BEGIN The data
/-- `DECIMAL_MODE`: under `refused`, ADC and SBC with D = 1 stop, in every form; under `ignored`, D makes no difference to them;
and no other instruction ever stops for D (R221). -/
def Obligations.DecimalMode : Prop :=
  (∀ (s : State) (src : Source), s.params.decimal = .refused → s.d = true →
    exec (.adc src) s = .fault .decimalUnmodelled ∧ exec (.sbc src) s = .fault .decimalUnmodelled) ∧
  (∀ (s s' : State) (src : Source) (b : Bool), s.params.decimal = .ignored →
    (exec (.adc src) s = .next s' → exec (.adc src) { s with d := b } = .next { s' with d := b }) ∧
    (exec (.sbc src) s = .next s' → exec (.sbc src) { s with d := b } = .next { s' with d := b })) ∧
  (∀ (i : Instr) (s : State), exec i s = .fault .decimalUnmodelled →
    (∃ src, i = .adc src ∨ i = .sbc src) ∧ s.params.decimal = .refused ∧ s.d = true)

/-- AND, ORA, EOR and BIT in every form (R202-R204, R208). -/
def Obligations.LogicAndBit : Prop :=
  AccForms .and 0x29 0x25 0x35 0x2D 0x3D 0x39 0x21 0x31 ∧ AccForms .ora 0x09 0x05 0x15 0x0D 0x1D 0x19 0x01 0x11 ∧
  AccForms .eor 0x49 0x45 0x55 0x4D 0x5D 0x59 0x41 0x51 ∧
  (Encodes2 0x24 (fun z => .bit (.zp z)) 3 ∧ Encodes3 0x2C (fun a => .bit (.abs a)) 4) ∧
  (∀ (s s1 : State) (src : Source) (m r : Byte), operand s src (s.clock + baseCycles (.and src)) = .ok (m, s1) →
    r = s.a &&& m →
    exec (.and src) s =
      .next { fellThrough s s1 (.and src) (readExtra s src) with a := r, n := r.getLsbD 7, z := r == 0x00 }) ∧
  (∀ (s s1 : State) (src : Source) (m r : Byte), operand s src (s.clock + baseCycles (.ora src)) = .ok (m, s1) →
    r = s.a ||| m →
    exec (.ora src) s =
      .next { fellThrough s s1 (.ora src) (readExtra s src) with a := r, n := r.getLsbD 7, z := r == 0x00 }) ∧
  (∀ (s s1 : State) (src : Source) (m r : Byte), operand s src (s.clock + baseCycles (.eor src)) = .ok (m, s1) →
    r = s.a ^^^ m →
    exec (.eor src) s =
      .next { fellThrough s s1 (.eor src) (readExtra s src) with a := r, n := r.getLsbD 7, z := r == 0x00 }) ∧
  (∀ (s s1 : State) (mode : MemMode) (m : Byte), mode.bitForm = true →
    memRead s (effAddr s mode).addr (s.clock + baseCycles (.bit mode)) = .ok (m, s1) →
    exec (.bit mode) s =
      .next { fellThrough s s1 (.bit mode) 0 with
        z := s.a &&& m == 0x00, n := m.getLsbD 7, v := m.getLsbD 6 }) ∧
  (∀ (s : State) (src : Source) (mode : MemMode) (f : Fault),
    (operand s src (s.clock + baseCycles (.and src)) = .error f → exec (.and src) s = .fault f) ∧
    (operand s src (s.clock + baseCycles (.ora src)) = .error f → exec (.ora src) s = .fault f) ∧
    (operand s src (s.clock + baseCycles (.eor src)) = .error f → exec (.eor src) s = .fault f) ∧
    (memRead s (effAddr s mode).addr (s.clock + baseCycles (.bit mode)) = .error f → exec (.bit mode) s = .fault f))

/-- CMP, CPX and CPY in every form: C, Z and N from the unsigned comparison and the difference; V and the registers unchanged
(R205-R207). -/
def Obligations.Compares : Prop :=
  AccForms .cmp 0xC9 0xC5 0xD5 0xCD 0xDD 0xD9 0xC1 0xD1 ∧
  (Encodes2 0xE0 (fun v => .cpx (.imm v)) 2 ∧ Encodes2 0xE4 (fun z => .cpx (.mem (.zp z))) 3 ∧
    Encodes3 0xEC (fun a => .cpx (.mem (.abs a))) 4) ∧
  (Encodes2 0xC0 (fun v => .cpy (.imm v)) 2 ∧ Encodes2 0xC4 (fun z => .cpy (.mem (.zp z))) 3 ∧
    Encodes3 0xCC (fun a => .cpy (.mem (.abs a))) 4) ∧
  (∀ (s s1 : State) (src : Source) (m : Byte), operand s src (s.clock + baseCycles (.cmp src)) = .ok (m, s1) →
    exec (.cmp src) s =
      .next { fellThrough s s1 (.cmp src) (readExtra s src) with
        c := decide (m.toNat ≤ s.a.toNat), z := s.a == m, n := (s.a - m).getLsbD 7 }) ∧
  (∀ (s s1 : State) (src : Source) (m : Byte), operand s src (s.clock + baseCycles (.cpx src)) = .ok (m, s1) →
    exec (.cpx src) s =
      .next { fellThrough s s1 (.cpx src) (readExtra s src) with
        c := decide (m.toNat ≤ s.x.toNat), z := s.x == m, n := (s.x - m).getLsbD 7 }) ∧
  (∀ (s s1 : State) (src : Source) (m : Byte), operand s src (s.clock + baseCycles (.cpy src)) = .ok (m, s1) →
    exec (.cpy src) s =
      .next { fellThrough s s1 (.cpy src) (readExtra s src) with
        c := decide (m.toNat ≤ s.y.toNat), z := s.y == m, n := (s.y - m).getLsbD 7 }) ∧
  (∀ (s : State) (src : Source) (f : Fault),
    (operand s src (s.clock + baseCycles (.cmp src)) = .error f → exec (.cmp src) s = .fault f) ∧
    (operand s src (s.clock + baseCycles (.cpx src)) = .error f → exec (.cpx src) s = .fault f) ∧
    (operand s src (s.clock + baseCycles (.cpy src)) = .error f → exec (.cpy src) s = .fault f))

/-- INC and DEC on memory in every form: one read and one write of the result, both at t_d, then N and Z; C and V unchanged.
An access that the sound chip's buffer refuses stops with that reason (R209, R210, R219). -/
def Obligations.IncDecMemory : Prop :=
  RmwForms .inc 0xE6 0xF6 0xEE 0xFE ∧ RmwForms .dec 0xC6 0xD6 0xCE 0xDE ∧
  (∀ (s s1 s2 : State) (m : RmwMode) (old v : Byte),
    memRead s (effAddr s (rmwToMem m)).addr (s.clock + baseCycles (.inc m)) = .ok (old, s1) → v = old + 1 →
    memWrite s1 (effAddr s (rmwToMem m)).addr v (s.clock + baseCycles (.inc m)) = .ok s2 →
    exec (.inc m) s = .next { fellThrough s s2 (.inc m) 0 with n := v.getLsbD 7, z := v == 0x00 }) ∧
  (∀ (s s1 s2 : State) (m : RmwMode) (old v : Byte),
    memRead s (effAddr s (rmwToMem m)).addr (s.clock + baseCycles (.dec m)) = .ok (old, s1) → v = old - 1 →
    memWrite s1 (effAddr s (rmwToMem m)).addr v (s.clock + baseCycles (.dec m)) = .ok s2 →
    exec (.dec m) s = .next { fellThrough s s2 (.dec m) 0 with n := v.getLsbD 7, z := v == 0x00 }) ∧
  (∀ (s s1 : State) (m : RmwMode) (old : Byte) (f : Fault),
    (memRead s (effAddr s (rmwToMem m)).addr (s.clock + baseCycles (.inc m)) = .error f ∨
      memRead s (effAddr s (rmwToMem m)).addr (s.clock + baseCycles (.inc m)) = .ok (old, s1) ∧
        memWrite s1 (effAddr s (rmwToMem m)).addr (old + 1) (s.clock + baseCycles (.inc m)) = .error f →
      exec (.inc m) s = .fault f) ∧
    (memRead s (effAddr s (rmwToMem m)).addr (s.clock + baseCycles (.dec m)) = .error f ∨
      memRead s (effAddr s (rmwToMem m)).addr (s.clock + baseCycles (.dec m)) = .ok (old, s1) ∧
        memWrite s1 (effAddr s (rmwToMem m)).addr (old - 1) (s.clock + baseCycles (.dec m)) = .error f →
      exec (.dec m) s = .fault f))

/-- ASL, LSR, ROL and ROR on A and on memory: the result, the bit shifted out in C, N and Z; the rotates shift the old C in
(R215-R218, R169, R219). -/
def Obligations.ShiftsAndRotates : Prop :=
  (Encodes1 0x0A (.asl .acc) 2 ∧ RmwForms (fun m => .asl (.mem m)) 0x06 0x16 0x0E 0x1E) ∧
  (Encodes1 0x4A (.lsr .acc) 2 ∧ RmwForms (fun m => .lsr (.mem m)) 0x46 0x56 0x4E 0x5E) ∧
  (Encodes1 0x2A (.rol .acc) 2 ∧ RmwForms (fun m => .rol (.mem m)) 0x26 0x36 0x2E 0x3E) ∧
  (Encodes1 0x6A (.ror .acc) 2 ∧ RmwForms (fun m => .ror (.mem m)) 0x66 0x76 0x6E 0x7E) ∧
  ShiftRule .asl (fun v _ => v <<< 1) 7 ∧ ShiftRule .lsr (fun v _ => v >>> 1) 0 ∧
  ShiftRule .rol (fun v c => (v <<< 1) ||| (BitVec.ofBool c).setWidth 8) 7 ∧
  ShiftRule .ror (fun v c => (v >>> 1) ||| ((BitVec.ofBool c).setWidth 8 <<< 7)) 0

/-! ## Jumps, calls, returns, BRK, branches, flags -/

/-- JMP in both modes; the indirect one reads its high byte within the pointer's 256-byte page (R240, R241). -/
def Obligations.Jumps : Prop :=
  Encodes3 0x4C .jmpAbs 3 ∧ Encodes3 0x6C .jmpInd 5 ∧
  (∀ (s : State) (target : Addr), exec (.jmpAbs target) s = .next { s with pc := target, clock := s.clock + 3 }) ∧
  (∀ (s s1 s2 : State) (ptr : Addr) (lo hi : Byte), memRead s ptr (s.clock + 5) = .ok (lo, s1) →
    memRead s1 ((ptr &&& 0xFF00) ||| ((ptr + 1) &&& 0x00FF)) (s.clock + 5) = .ok (hi, s2) →
    exec (.jmpInd ptr) s = .next { s2 with pc := hi ++ lo, clock := s.clock + 5 }) ∧
  (∀ (s s1 : State) (ptr : Addr) (lo : Byte) (f : Fault),
    memRead s ptr (s.clock + 5) = .error f ∨
      memRead s ptr (s.clock + 5) = .ok (lo, s1) ∧
        memRead s1 ((ptr &&& 0xFF00) ||| ((ptr + 1) &&& 0x00FF)) (s.clock + 5) = .error f →
      exec (.jmpInd ptr) s = .fault f)

/-- JSR and RTS, exactly: the return address is that of JSR's last byte, pushed high byte first, and RTS adds one (R242,
R243). -/
def Obligations.Subroutines : Prop :=
  Encodes3 0x20 .jsr 6 ∧ Encodes1 0x60 .rts 6 ∧
  (∀ (s : State) (target : Addr),
    exec (.jsr target) s =
      .next { s with
        ram := (s.ram.write (0x100 + s.sp.toNat) (hiByte (s.pc + 2))).write (0x100 + (s.sp - 1).toNat) (loByte (s.pc + 2))
        sp := s.sp - 2, pc := target, clock := s.clock + 6 }) ∧
  (∀ (s : State) (lo hi : Byte), s.ram.read (0x100 + (s.sp + 1).toNat) = lo →
    s.ram.read (0x100 + (s.sp + 2).toNat) = hi →
    exec .rts s = .next { s with sp := s.sp + 2, pc := (hi ++ lo) + 1, clock := s.clock + 6 })

/-- BRK and RTI, exactly: BRK pushes PC + 2 and `PackP(1)`, sets I and goes where the vector at 0xFFFE shows, through the memory
map; RTI takes the six flags and PC from the stack, adding nothing. A BRK fetched from 0xFFFE is executed, its return address
being 0x0000; one fetched from 0xFFFF is a wraparound and is not (R245, R402, R244). -/
def Obligations.BreakAndReturn : Prop :=
  Encodes1 0x00 .brk 7 ∧ Encodes1 0x40 .rti 6 ∧
  (∀ s : State,
    exec .brk s =
      .next { s with
        ram := ((s.ram.write (0x100 + s.sp.toNat) (hiByte (s.pc + 2))).write (0x100 + (s.sp - 1).toNat)
          (loByte (s.pc + 2))).write (0x100 + (s.sp - 2).toNat) (s.packP true)
        sp := s.sp - 3, i := true, pc := s.peek 0xFFFF ++ s.peek 0xFFFE, clock := s.clock + 7 }) ∧
  (∀ (s : State) (p lo hi : Byte), s.ram.read (0x100 + (s.sp + 1).toNat) = p →
    s.ram.read (0x100 + (s.sp + 2).toNat) = lo → s.ram.read (0x100 + (s.sp + 3).toNat) = hi →
    exec .rti s =
      .next { s with
        n := p.getLsbD 7, v := p.getLsbD 6, d := p.getLsbD 3, i := p.getLsbD 2, z := p.getLsbD 1, c := p.getLsbD 0
        sp := s.sp + 3, pc := hi ++ lo, clock := s.clock + 6 }) ∧
  (∀ s s1 : State, memRead s s.pc s.clock = .ok (0x00, s1) →
    (s.pc = 0xFFFE → cpuStep s = andThen (exec .brk s1) fun s' => .next (.ok, s')) ∧
    (s.pc = 0xFFFF →
      cpuStep s =
        .next (.wrap, { s1 with corrupt := true, warning := some .pcWrap, pc := 0x0000, clock := s.clock + 2 })))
END The data
▶ Task objective: Up to and including the line with "exec (.adc src) s = .fault", print every line of the records from the start.

▶ Answer for this exercise:
/-- `DECIMAL_MODE`: under `refused`, ADC and SBC with D = 1 stop, in every form; under `ignored`, D makes no difference to them;
and no other instruction ever stops for D (R221). -/
def Obligations.DecimalMode : Prop :=
  (∀ (s : State) (src : Source), s.params.decimal = .refused → s.d = true →
    exec (.adc src) s = .fault .decimalUnmodelled ∧ exec (.sbc src) s = .fault .decimalUnmodelled) ∧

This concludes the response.